BBC Scotland has hit back at claims that its flagship TV current affairs programme Newsnight Scotland is biased towards the Scottish National Party.
Scottish Labour MP Ian Davidson called it ‘News-Nat’throughout an interview with presenter Isabel Fraser on Tuesday night.
And former Glasgow Lord Provost Michael Kelly, a Labour activist, added fuel to the fire with a provocative article in The Scotsman.
BBC launched its defence in a letter published in The Scotsman today from Ian Small, its head of public policy and corporate affairs.
He said: ‘Michael Kelly is entitled to his opinions about BBC ¬journalists, however ill-informed and unfair those opinions may be, but we completely -reject suggestions of bias on the part of our journalists working on Newsnight Scotland or, indeed, on any other of our programmes.
‘When Mr Kelly says Isabel Fraser ‘has form’ it is as one of the BBC’s most highly respected and valued journalists.
‘Ms Fraser did what BBC journalists do week in, week out when she robustly, but fairly, challenged the views of Ian Davidson MP on Tuesday evening’s show.
‘It may be uncomfortable for some when we ask the questions that our audiences want asked – but that is what we will continue to do and will do so as professionally as Isabel Fraser did on Tuesday.
‘To suggest that by asking these questions she holds or promotes a particular opinion is, quite fundamentally, to misunderstand political interviewing.
‘Audiences expect fair and impartial journalism from the BBC and they expect those who hold power to have their arguments robustly challenged.
‘That is what we will continue to do on their behalf.”
However, in a new development in the story today, The Herald’s political editor, Magnus Gardham, claims the row escalated ‘after it emerged an apparently neutral constitutional lawyer interviewed by the programme was an SNP blogger”.
Gardham reports that Davidson, who refused Fraser’s on-air demand for a public apology, stepped up his attack when it emerged an expert who contradicted him over the legality of Alex Salmond’s referendum plans was a self-proclaimed SNP supporter.
Gardham explained that ‘Andrew Tickell was introduced simply as an Oxford University lawyer without mention of his role as a high-profile Nationalist blogger, who writes online under the pseudonym ‘Lallands Peat Worrier'”.
He added: ‘During his interview, he rubbished a report from Westminster’s Scottish Affairs Committee – chaired by Mr Davidson – which concluded that Holyrood probably does not have the legal powers to hold an independence referendum.”
The Herald reports Davidson is now calling for an apology from BBC Scotland, and quotes him saying: “It’s outrageous the BBC should act in this way, presenting an SNP activist and blogger as an impartial academic.
“The issue for me is whether Isabel Fraser knew his background.
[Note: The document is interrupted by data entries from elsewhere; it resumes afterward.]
/-! ### Consumer -/

/-- E6: ten bytes aligned down to eight; WavHeader(8). -/
theorem test_fifoExtract :
    answerOf (exec .fifoExtract holding) =
      some (52, [0x52, 0x49, 0x46, 0x46, 0x2C, 0x00, 0x00, 0x00, 0x57, 0x41, 0x56, 0x45, 0x66, 0x6D, 0x74, 0x20, 0x10,
        0x00, 0x00, 0x00, 0x01, 0x00, 0x02, 0x00, 0x44, 0xAC, 0x00, 0x00, 0x10, 0xB1, 0x02, 0x00, 0x04, 0x00, 0x10, 0x00,
        0x64, 0x61, 0x74, 0x61, 0x08, 0x00, 0x00, 0x00, 0, 1, 2, 3, 4, 5, 6, 7]) := by decide
/-- E6: two bytes are no frame. -/
theorem test_fifoExtract_noData : readOf (fun t => (t.res, t.pout, t.avail)) (exec .fifoExtract nearEnd) = some (0, [], 2) := by
  decide
/-- The boundary of READY: one byte below, and at PREBUFFER_BYTES. -/
theorem test_fifoReady :
    answerOf (exec .fifoReady { running with avail := 7 }) = some (0, []) ∧
      answerOf (exec .fifoReady { running with avail := 8 }) = some (1, []) := by decide
theorem test_fifoEof : answerOf (exec .fifoEof { running with eofFlag := true }) = some (1, []) := by decide
/-- V-RX: 2999 ticks after the data 1, 3000 ticks after 0. -/
theorem test_fifoRecv :
    answerOf (exec .fifoRecv { holding with now := 2999 }) = some (1, []) ∧
      answerOf (exec .fifoRecv { holding with now := 3000 }) = some (0, []) := by decide
theorem test_fifoAvail : answerOf (exec .fifoAvail holding) = some (10, []) := by decide
/-- V-SRC-6: 2^32 + 5 bytes. -/
theorem test_fifoTotal :
    answerOf (exec .fifoTotalLo { running with totalRx := 0x100000005 }) = some (5, []) ∧
      answerOf (exec .fifoTotalHi { running with totalRx := 0x100000005 }) = some (1, []) := by decide
theorem test_fifoState :
    answerOf (exec .fifoState { running with session := .stopped, eofFlag := true, eofCause := .readError }) =
      some (0x23, []) := by decide
theorem test_fifoCap : answerOf (exec .fifoCap State.reset) = some (0x000D7550, []) := by decide

/-! ### Witnesses: for every obligation with hypotheses, values that meet them together, at the bounds of their ranges -/

/-- The illegal transactions of R135, one for each check, and a legal one. -/
def illegalA : Transaction := ⟨.controlHost, 0x03000000, []⟩
def illegalB : Transaction := ⟨.controlHost, 0x12010000, []⟩
def illegalC : Transaction := ⟨.controlHost, 0x20100000, []⟩
def illegalD : Transaction := ⟨.controlHost, 0x21000000, [0]⟩
def legalStart : Transaction := ⟨.controlHost, 0x20000000, []⟩

/-- A frame for one filtered band. -/
def oneFrame : List Byte := payloadFrames [(10000, -10000)]

theorem witness_DecodeEncodeAgree :
    (Instr.eqSetGain 15 (-32768)).wellFormed = true ∧ (Instr.eqSetGain 0 32767).wellFormed = true ∧
      (Instr.timeTick 65535).wellFormed = true ∧ (Instr.srcRead [0]).wellFormed = true := by decide

theorem witness_DecodedTransactionIsTheEncoding :
    decode ⟨.timeBase, 0x3800FFFF, []⟩ = .ok (.timeTick 65535) ∧
      decode ⟨.audioHost, 0x1F000000, [7]⟩ = .ok (.eqProcess [7]) := ⟨rfl, rfl⟩

theorem witness_IllegalByTheFourChecks :
    (decode illegalA = .error .reservedOpcode ∧ (State.present small illegalA).pending = illegalA :: []) ∧
    (decode illegalB = .error .rsvNotZero ∧ (State.present small illegalB).pending = illegalB :: []) ∧
    (decode illegalC = .error .fieldNotZero ∧ (State.present small illegalC).pending = illegalC :: []) ∧
    (decode illegalD = .error .payloadNotAllowed ∧ (State.present small illegalD).pending = illegalD :: []) :=
  ⟨⟨rfl, rfl⟩, ⟨rfl, rfl⟩, ⟨rfl, rfl⟩, ⟨rfl, rfl⟩⟩

theorem witness_OpcodeMapIsTheTable :
    decode legalStart = .ok .fifoStart ∧ decode illegalA = .error .reservedOpcode ∧
      decode illegalB = .error .rsvNotZero ∧ decode illegalC = .error .fieldNotZero := ⟨rfl, rfl, rfl, rfl⟩

theorem witness_OperandsAreTheirFields :
    decode ⟨.controlHost, 0x12F08000, []⟩ = .ok (.eqSetGain 15 (-32768)) ∧
      decode ⟨.controlHost, 0x12007FFF, []⟩ = .ok (.eqSetGain 0 32767) ∧
      decode ⟨.controlHost, 0x13F00000, []⟩ = .ok (.eqStepUp 15) ∧
      decode ⟨.controlHost, 0x14000000, []⟩ = .ok (.eqStepDn 0) ∧
      decode ⟨.controlHost, 0x16F00000, []⟩ = .ok (.eqGetGain 15) ∧
      decode ⟨.controlHost, 0x18000000, []⟩ = .ok (.eqGetFreq 0) ∧
      decode ⟨.controlHost, 0x19F00000, []⟩ = .ok (.eqGetType 15) ∧
      decode ⟨.timeBase, 0x38000000, []⟩ = .ok (.timeTick 0) ∧ (15 : Nat) < 16 :=
  ⟨rfl, rfl, rfl, rfl, rfl, rfl, rfl, rfl, by decide⟩

theorem witness_OutOfRangeBandIsIgnored :
    ((4 : Nat) < 5 ∧ (5 : Nat) < 16) ∧ ((4 : Nat) < 15 ∧ (15 : Nat) < 16) ∧
      ((-32768 : Int) ≤ -32768 ∧ (-32768 : Int) ≤ 32767) ∧ ((-32768 : Int) ≤ 32767 ∧ (32767 : Int) ≤ 32767) := by decide

theorem witness_StepRunsTheDecodedInstruction :
    (State.present small legalStart).pending = legalStart :: [] ∧ decode legalStart = .ok .fifoStart := ⟨rfl, rfl⟩

theorem witness_IssuerAndIdleChangeNothing : State.reset.pending = [] := rfl

theorem witness_CmdErrIsSticky :
    ((State.present small illegalA).pending = illegalA :: [] ∧ decode illegalA = .error .reservedOpcode) ∧
      Instr.getStatus ≠ .clrErr ∧ ∃ t, exec .getStatus { small with cmdErr := true } = .next t :=
  ⟨⟨rfl, rfl⟩, by decide, _, rfl⟩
If not, she was incompetent. If so, this was a conspiracy.
“I was clearly being set up by someone for an ambush. Either way I deserve an apology for the way this programme was conducted.”
SNP MSP Sandra White last night repeated her call for Davidson to apologise and for Scottish Labour leader Johann Lamont to discipline the MP.
She said: “Johann Lamont must now must speak up or speak out to demonstrate if they are a party that promotes positive respectful politics or if they are a party stuck in dark ages.”
The SNP said it was aware of Tickell’s online alter-ego when Newsnight Scotland aired, but a party spokesman said his affiliations were ‘not relevant”, adding: ‘Regardless of whoever else was on the show it was a wild outburst from Ian Davidson. It was his manner as much as anything that has taken people aback’.”
Tickell is a human rights specialist studying for a DPhil at Oxford University’s Centre for Socio-Legal Studies.
On his Lallands Peat Worrier blog he says he is “a supporter of the Scottish National Party, but who remains distinctly intellectually free floating”.
The Herald quotes a BBC Scotland spokeswoman as saying: “We often have contributors on Newsnight Scotland to talk about their area of expertise and add to the debate. In Andrew Tickell’s case, this is constitutional law.”